私が住む千葉県と縁があることが印象に残り、自宅に戻った後に、増間氏の情報がネットにないかとフルネームで検索をかけた。すると、一冊の本がヒットした。『二人の海軍特年兵の記録』。共著者に「増間作郎」の名前がある。自分と同じ物書きの仕事をしていたようだ。増間氏のプロフィールに目を通す。
「昭和3年、宮城県生まれ。18年7月、横須賀海兵団入団、六十三分隊。19年5月、二十九期普通科兵器整備術(写真)練習生、洲ノ崎航空隊。同10月、洲ノ崎航空隊七十分隊。20年5月、整備兵長。同8月、三十期高等科兵器整備術(写真)練習生。終戦より復員」
衝撃を受けたのが、昭和3年生まれで18年には海軍に入隊している点だった。生年月日から逆算すると、15歳で戦争に行ったことになる。今の時代でいえば中学生だ。

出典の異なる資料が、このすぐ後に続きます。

-- ==== Sys2Proof/Tests/Slice0.lean ====
section
/-! SUPPORT. Tests on small states, each about one command, with values worked out by hand from the rules named, and a witness for the hypotheses of every statement. -/

namespace Sys2Proof.Tests

-- The tests are checked one after another: many at once wait for each other and take a thread and its stack each.
set_option Elab.async false

open Sys2Proof Sys2Proof.Machine Host

/-! ### States -/

/-- The state after a command; the state itself where it answers none. -/
def after (i : Instr) (s : State) : State :=
  match exec i s with
  | .next t => t
  | .fault _ | .refused _ => s

/-- A host read in flight. -/
def someRead (length : Nat) : HostRead := { address := 0x700, length := length, timer := 10000, cutOff := false }

/-- RUNNING with rings of 16 slots, an admin command's read in flight from slot 15, completion ring 1 at its last slot, and
submission ring 2 bound to it at slot 15. -/
def live : State :=
  { State.reset with
    hp := { HpBlock.reset with
      device := .running, run := true, asrSize := 16, acrSize := 16, nrSize := 16, asrBase := 0x1000, acrBase := 0x2000,
      nrBase := 0x3000, reads := [(8, some (someRead 64))] },
    ap := { ApBlock.reset with state := .reading, asrHead := 15, asrProducer := 2, acrTail := 15, acrConsumer := 14 },
    cu := { rings := [(1, { CqContext.reset with
      state := .active, base := 0x5000, size := 16, vector := 3, threshold := 2, holdoff := 7, tail := 15, consumer := 14,
      reserved := 4 })] },
    dfu := { DfuBlock.reset with rings := [(2, { SqContext.reset with
      state := .active, base := 0x6000, size := 16, cq := 1, limit := 4, inFlight := 2, head := 15, producer := 3 })] } }

/-- The same with the AP idle and no read in flight. -/
def idleAp : State := (live.setRead 8 none).onAp fun b => { b with state := .idle }

/-- A state in another device state. -/
def inState (d : DeviceState) (s : State) : State := s.onHp fun b => { b with device := d }

/-- A command's operation on the outstanding list, between two others. -/
def owing (o : LongOperation) (s : State) : State :=
  s.onAp fun b => { b with outstanding :=
    [{ operation := .flushFlow 99, tag := 1 }, { operation := o, tag := 42 }, { operation := .deleteSq 99, tag := 2 }] }

/-- A frame of 600 bytes in cells 9, 10 and 11, of flow 6 and ring 2, with one cell filled. -/
def someFrame (state : FrameState) : FrameRecord :=
  { FrameRecord.reset with
    state := state, ring := 2, tag := 77, flow := 6, length := 600, cellCount := 3, firstCell := 9, lastCell := 11,
    filled := 1, fillCell := 10, fillOffset := 20 }

/-- An ENABLED flow on link 0, class 2, holding three cells, with the queue given. -/
def someFlow (queue : List Nat) : FlowContext :=
  { FlowContext.reset with state := .enabled, cls := 2, cap := 8, held := 3, threshold := 1, queue := queue }

/-- A link with 5 of 8 credits on lane 1. -/
def someLink (state : LinkState) : LinkContext :=
  { LinkContext.reset with state := state, announced := [(1, 8)], available := [(1, 5)] }

/-- A serializer sending record 4, its first of three cells. -/
def someSerializer : Serializer :=
  { state := .transmitting, record := 4, lane := 1, cellCount := 3, sent := 0, filled := 1, nextCell := 9, timer := none,
    stopped := false, lost := false }

/-- Link 0 in a state, its serializer sending record 4 of flow 6. -/
def sending (state : LinkState) : State :=
  (((owing (.disableLink 0) live).setLink 0 { someLink state with
    serializer := some someSerializer, outstanding := if state = .draining then some .disable else none }).setFrame 4
      (someFrame .sending)).setFlow 6 (someFlow [4])

/-- Link 0 ACTIVE and idle, record 4 at the head of flow 6 with one cell of three filled. -/
def waiting : State :=
  (((live.setLink 0 (someLink .active)).setFrame 4 (someFrame .filling)).setFlow 6 (someFlow [4])).setSched 0
    { Scheduler.reset with classMap := [(2, 1)], active := [(10, some 6)], pointer := 5 }

/-- Fetch slot 3 fetching the payload of record 4, 5 bytes at offset 30 of a segment of 400. -/
def fetching (state : FrameState) : State :=
  (((live.setFrame 4 (someFrame state)).setFlow 6 { someFlow [4] with link := 2 }).setSlot 3
    (.payload 2 4 [{ address := 1000, length := 400 }] 0 30)).setRead 3 (some (someRead 5))

/-- Fetch slot 3 reading the descriptor in slot 14 of ring 2. -/
def reading : State := (live.setSlot 3 (.descRead 2 14)).setRead 3 (some (someRead 64))

/-- A descriptor of 600 bytes for flow 6 in two segments (section 11.2). -/
def someDescriptor : BitVec 512 :=
  layout 512 [(0, 1, 1), (1, 1, 2), (2, 2, 6), (4, 4, 77), (8, 4, 600), (16, 8, 1000), (24, 4, 500), (28, 8, 9000),
    (36, 4, 100)]

/-- Ring 2 with a held descriptor for flow 6, marked retry-ready. -/
def holding : State :=
  ((live.setSq 2 { live.sq 2 with
    held := some { descriptor := decodeDescriptor someDescriptor, slot := 14, need := 3 } }).onDfu fun b =>
      { b with held := [{ ring := 7, ready := false, stopped := false }, { ring := 2, ready := true, stopped := false }] })

/-! ### Well-formed and ill-formed terms -/

theorem test_wellFormed_accepts :
    (Instr.functionReset 2).wellFormed = true ∧ (Instr.run 1).wellFormed = true ∧
    (Instr.containmentModeWrite 0x10).wellFormed = true ∧ (Instr.registerWrite 0x004 4 1).wellFormed = true ∧
    (Instr.registerWrite 0x000 2 1).wellFormed = true ∧
    (Instr.payloadReadReturn 0 (List.replicate 512 0) []).wellFormed = true ∧
    (Instr.unknownCommand 0 0x15).wellFormed = true ∧ (Instr.ready 0 1023 0 0 1023).wellFormed = true ∧
    (Instr.credit 0 3 1023).wellFormed = true := by decide +kernel
theorem test_wellFormed_refuses_functionReset : (Instr.functionReset 1).wellFormed = false := by decide
theorem test_wellFormed_refuses_run : (Instr.run 3).wellFormed = false ∧ (Instr.run 0x10).wellFormed = false := by decide
theorem test_wellFormed_refuses_containmentMode :
    (Instr.containmentModeWrite 0x11).wellFormed = false ∧ (Instr.containmentModeWrite 2).wellFormed = false := by decide
theorem test_wellFormed_refuses_registerWrite :
    (Instr.registerWrite 0x000 4 0).wellFormed = false ∧ (Instr.registerWrite 0x1C8 4 0).wellFormed = false := by decide
theorem test_wellFormed_refuses_payload :
    (Instr.payloadReadReturn 0 [] []).wellFormed = false ∧
    (Instr.payloadReadReturn 0 (List.replicate 513 0) []).wellFormed = false := by decide +kernel
theorem test_wellFormed_refuses_unknownCommand : (Instr.unknownCommand 0 0x14).wellFormed = false := by decide
theorem test_wellFormed_refuses_ready : (Instr.ready 0 0 0 1024 0).wellFormed = false := by decide
theorem test_wellFormed_refuses_credit :
    (Instr.credit 0 4 1).wellFormed = false ∧ (Instr.credit 0 0 0).wellFormed = false ∧
    (Instr.credit 0 0 1024).wellFormed = false := by decide

/-! ### The bytes of commands, written out from sections 11.4 and 11.8 -/

theorem test_createSq_bytes : decodeAdminCommand 0x1234564000000040010005070000000012340001 = .createSq 0x1234 7 5 0x0100 0x0040 0x12345640 := by decide +kernel
theorem test_deleteSq_bytes : decodeAdminCommand 0x1f00000000abcd0002 = .deleteSq 0xABCD 31 := by decide +kernel
theorem test_createCq_bytes : decodeAdminCommand 0xfedcba98765432100fff100000ff100f0000000000020003 = .createCq 2 15 16 255 4096 4095 0xFEDCBA9876543210 := by decide +kernel
theorem test_deleteCq_bytes : decodeAdminCommand 0x90000000000030004 = .deleteCq 3 9 := by decide +kernel
theorem test_configureFlow_bytes : decodeAdminCommand 0x8012000070301230000000000040010 = .configureFlow 4 0x0123 3 7 8192 1 8 := by decide +kernel
theorem test_enableFlow_bytes : decodeAdminCommand 0xc80000000000050011 = .enableFlow 5 200 := by decide +kernel
theorem test_disableFlow_bytes : decodeAdminCommand 0x7f0000000000050012 = .disableFlow 5 127 := by decide +kernel
theorem test_flushFlow_bytes : decodeAdminCommand 0x1020000000000050013 = .flushFlow 5 0x0102 := by decide +kernel
theorem test_queryFlow_bytes : decodeAdminCommand 0x10000000000050014 = .queryFlow 5 1 := by decide +kernel
theorem test_enableLink_bytes : decodeAdminCommand 0x3e800020000000000060020 = .enableLink 6 2 1000 := by decide +kernel
theorem test_disableLink_bytes : decodeAdminCommand 0x30000000000060021 = .disableLink 6 3 := by decide +kernel
theorem test_setClassMap_bytes : decodeAdminCommand 0x30201000302010080010000000000060022 = .setClassMap 6 1 0x80 0x0302010003020100 := by decide +kernel
theorem test_queryLink_bytes : decodeAdminCommand 0x20000000000060023 = .queryLink 6 2 := by decide +kernel
theorem test_writeCalendar_bytes : decodeAdminCommand 0x1fc0f83007f043c00070230 = .writeCalendar 7 2 60 4 127 0x01FC0F83 := by decide +kernel
theorem test_activateCalendar_bytes : decodeAdminCommand 0x10000000000070031 = .activateCalendar 7 1 := by decide +kernel
theorem test_setErrorPolicy_bytes : decodeAdminCommand 0xffff0000000000080040 = .setErrorPolicy 8 65535 := by decide +kernel
theorem test_queryPool_bytes : decodeAdminCommand 0x90041 = .queryPool 9 := by decide +kernel
theorem test_unknownCommand_bytes : decodeAdminCommand 0x4d00000000000a0050 = .unknownCommand 10 0x50 := by decide +kernel
theorem test_ready_bytes :
    decodePartnerMessage 1 [0x08, 0x01, 0x00, 0xFF, 0x03, 0x00, 0x01, 0x02, 0x00] = .ready 1 1 1023 256 2 := by decide
theorem test_credit_bytes : decodePartnerMessage 2 [0x09, 0x03, 0x00, 0x02] = .credit 2 3 512 := by decide
theorem test_down_bytes : decodePartnerMessage 3 [0x05, 0xEE] = .down 3 0xEE := by decide
theorem test_malformed_bytes :
    decodePartnerMessage 0 [0x01, 0x00] = .malformedMessage 0 ∧ decodePartnerMessage 0 [0x09, 0x04, 0x01, 0x00] = .malformedMessage 0 ∧
    decodePartnerMessage 0 [0x08, 0x00, 0x04, 0, 0, 0, 0, 0, 0] = .malformedMessage 0 ∧
    decodePartnerMessage 0 [0x08, 1, 0] = .malformedMessage 0 := by decide
theorem test_no_table_word : decodeTableWord 0 0 = none := rfl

すぐに著書を中古本で入手した。内容は増間氏が若くして館山市の洲ノ崎航空基地に配属された話と、戦地に行ったもう一人の少年兵の体験記が二本立てで収録されていた。本書を通じて、初めて「海軍特別少年兵(特年兵)」という言葉を知ることになった。
「14~15歳のあどけなさの残る志願兵」には不釣り合いな痕跡が…
著書のタイトルにもなっているこの言葉は、1942~1945年にかけて旧日本海軍が14~15歳を対象に採用した最年少の志願兵のことである。訓練を経て航空基地や艦船部隊へ配属されたが、海兵団に入団した1万7400名のうち、5000名が命を落としたという。増間氏は、その特年兵の生き残りであり、その記録を著書に書き残した人物だった。
円筒の帽子入れと海軍帽子の他、一緒に入っていた略綬や肩章などの小物類をSNSにアップした。すると旧日本海軍に詳しい知人から連絡が入った。
「略綬から察するに、第二次世界大戦よりも前から職業軍人として活躍された方の所有物の可能性が高いです。肩章は星が3つあるので、海軍大尉までなられた方だと推測します」
この指摘で、ある矛盾に気が付いた。増間氏は特年兵だったので、終戦時は17~18歳、一方、略綬や肩章から推測すると、この海軍帽子の持ち主は地位の高い人であり、終戦時は40~50歳と考えられる。そうなると、この海軍帽子は増間氏の所有物ではない可能性が高いといえる。